-- ==== Sys2Proof/Laws/Endpoint.lean ====
section
/-! SUPPORT. Every operation on an endpoint's places leaves its configuration and service fields as they are (01 R2, R7), and keeps
the structure of the places that it does not touch. -/

namespace Sys2Proof.Machine.Endpoint

set_option Elab.async false

/-- Writing places keeps the standing part. -/
@[simp] theorem setSlot_standing (c : ListClass) (v : Option Admitted) (ep : Endpoint) : (ep.setSlot c v).standing = ep.standing := by
  cases c <;> rfl
@[simp] theorem setWait_standing (c : ListClass) (v : List Listing) (ep : Endpoint) : (ep.setWait c v).standing = ep.standing := by
  cases c <;> rfl
@[simp] theorem setDep_standing (sl : DepSlot) (v : Option Departing) (ep : Endpoint) : (ep.setDep sl v).standing = ep.standing := by
  cases sl <;> rfl

@[simp] theorem slot_setSlot (c : ListClass) (v : Option Admitted) (ep : Endpoint) : (ep.setSlot c v).slot c = v := by cases c <;> rfl
@[simp] theorem wait_setWait (c : ListClass) (v : List Listing) (ep : Endpoint) : (ep.setWait c v).wait c = v := by cases c <;> rfl
@[simp] theorem wait_setSlot (c d : ListClass) (v : Option Admitted) (ep : Endpoint) : (ep.setSlot c v).wait d = ep.wait d := by
  cases c <;> cases d <;> rfl
@[simp] theorem slot_setWait (c d : ListClass) (v : List Listing) (ep : Endpoint) : (ep.setWait c v).slot d = ep.slot d := by
  cases c <;> cases d <;> rfl
@[simp] theorem dep_setDep (sl : DepSlot) (v : Option Departing) (ep : Endpoint) : (ep.setDep sl v).dep sl = v := by cases sl <;> rfl
@[simp] theorem slot_setDep (c : ListClass) (sl : DepSlot) (v : Option Departing) (ep : Endpoint) :
    (ep.setDep sl v).slot c = ep.slot c := by cases c <;> cases sl <;> rfl
@[simp] theorem wait_setDep (c : ListClass) (sl : DepSlot) (v : Option Departing) (ep : Endpoint) :
    (ep.setDep sl v).wait c = ep.wait c := by cases c <;> cases sl <;> rfl

@[simp] theorem refit_standing (x : EpCtx) (c : ListClass) (ep : Endpoint) : (ep.refit x c).standing = ep.standing := by
  unfold refit; split <;> simp
@[simp] theorem silenceUnderAlarm_standing (ep : Endpoint) : ep.silenceUnderAlarm.standing = ep.standing := by
  unfold silenceUnderAlarm; split <;> rfl
@[simp] theorem rechooseDuck_standing (x : EpCtx) (ep : Endpoint) : (ep.rechooseDuck x).standing = ep.standing := by
  simp [rechooseDuck]
@[simp] theorem refitAll_standing (x : EpCtx) (ep : Endpoint) : (ep.refitAll x).standing = ep.standing := by simp [refitAll]
@[simp] theorem unlink_standing (sl : DepSlot) (ep : Endpoint) : (ep.unlink sl).standing = ep.standing := rfl
@[simp] theorem freeDep_standing (sl : DepSlot) (ep : Endpoint) : (ep.freeDep sl).standing = ep.standing := by simp [freeDep]
@[simp] theorem cutDeparting_standing (ep : Endpoint) : ep.cutDeparting.standing = ep.standing := by simp [cutDeparting]
@[simp] theorem placeDeparting_standing (d : Departing) (ep : Endpoint) : (ep.placeDeparting d).standing = ep.standing := by
  have : (ep.placeDeparting d).standing =
      ((ep.freeDep ep.depTarget).setDep ep.depTarget (some { d with term := { d.term with target := 0 } })).standing := rfl
  simp [this]
@[simp] theorem depart_standing (a : Admitted) (ep : Endpoint) : (ep.depart a).1.standing = ep.standing := by
  unfold depart; split <;> simp
@[simp] theorem evalMarks_standing (x : EpCtx) (ep : Endpoint) : (ep.evalMarks x).1.standing = ep.standing := rfl
@[simp] theorem finish_standing (x : EpCtx) (r : Endpoint × List Report) : (finish x r).1.standing = r.1.standing := by simp [finish]
@[simp] theorem admit_standing (x : EpCtx) (c : ListClass) (l : Listing) (n : Nat) (ep : Endpoint) :
    (ep.giveSlot x c l n).standing = ep.standing := by
  unfold giveSlot; simp only [setSlot_standing]; split <;> simp
@[simp] theorem putWait_standing (x : EpCtx) (c : ListClass) (w : List Listing) (ep : Endpoint) :
    (ep.putWait x c w).1.standing = ep.standing := by simp [putWait]
@[simp] theorem arriveOver_standing (x : EpCtx) (c : ListClass) (l : Listing) (a : Admitted) (ep : Endpoint) :
    (ep.arriveOver x c l a).1.standing = ep.standing := by
  unfold arriveOver; split
  · simp
  · simp only [admit_standing, putWait_standing]; split <;> simp

/-- An arrival moves no configuration and no service field. -/
@[simp] theorem arrive_standing (x : EpCtx) (c : ListClass) (l : Listing) (ep : Endpoint) :
    (ep.arrive x c l).1.standing = ep.standing := by
  unfold arrive; rw [finish_standing]; split <;> simp

@[simp] theorem takeBack_standing (l : Listing) (ep : Endpoint) : (ep.takeBack l).1.standing = ep.standing := by
  unfold takeBack; split
  · rfl
  · split <;> simp
@[simp] theorem promote_standing (x : EpCtx) (c : ListClass) (ep : Endpoint) : (ep.promote x c).standing = ep.standing := by
  unfold promote; split <;> simp
@[simp] theorem vacate_standing (x : EpCtx) (c : ListClass) (k : Cause) (a : Admitted) (ep : Endpoint) :
    (ep.vacate x c k a).1.standing = ep.standing := by simp [vacate]

/-- A removal moves no configuration and no service field. -/
@[simp] theorem remove_standing (x : EpCtx) (c : ListClass) (h : Handle) (k : Cause) (ep : Endpoint) :
    (ep.remove x c h k).1.standing = ep.standing := by
  unfold remove; rw [finish_standing]; split
  · split <;> simp
  · simp

@[simp] theorem disableClass_standing (x : EpCtx) (c : ListClass) (ep : Endpoint) :
    (ep.disableClass x c).1.standing = ep.standing := by
  unfold disableClass; simp only []; split
  · split <;> simp
  · simp

/-- A disabling's removals move no configuration and no service field. -/
@[simp] theorem disable_standing (x : EpCtx) (ep : Endpoint) : (ep.disable x).1.standing = ep.standing := by simp [disable]

@[simp] theorem stepDep_standing (sl : DepSlot) (ep : Endpoint) : (ep.stepDep sl).standing = ep.standing := by
  unfold stepDep; split
  · rfl
  · split <;> simp
/-- A ramp step moves no configuration and no service field. -/
@[simp] theorem stepTerms_standing (ep : Endpoint) : ep.stepTerms.standing = ep.standing := by
  simp only [stepTerms, stepDep_standing]; rfl
@[simp] theorem updListing_standing (h : Handle) (f : Listing → Listing) (ep : Endpoint) :
    (ep.updListing h f).standing = ep.standing := rfl

/-- What the standing part holds. -/
theorem service_of_standing {a b : Endpoint} (h : a.standing = b.standing) :
    a.service = b.service ∧ a.channel = b.channel ∧ a.movingTo = b.movingTo ∧ a.switchTimer = b.switchTimer ∧
      a.enabled = b.enabled := by
  simp only [standing, Endpoint.mk.injEq] at h; tauto

end Sys2Proof.Machine.Endpoint
end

========

WHAT YOU HAVE TO DO: Word for word, restate the lines above from the line containing "theorem wait_setDep (c" through the line containing "unfold refit; split <;> simp", with both included and nothing else.

SOLUTION FOR THIS TASK:
@[simp] theorem wait_setDep (c : ListClass) (sl : DepSlot) (v : Option Departing) (ep : Endpoint) :
    (ep.setDep sl v).wait c = ep.wait c := by cases c <;> cases sl <;> rfl

@[simp] theorem refit_standing (x : EpCtx) (c : ListClass) (ep : Endpoint) : (ep.refit x c).standing = ep.standing := by
  unfold refit; split <;> simp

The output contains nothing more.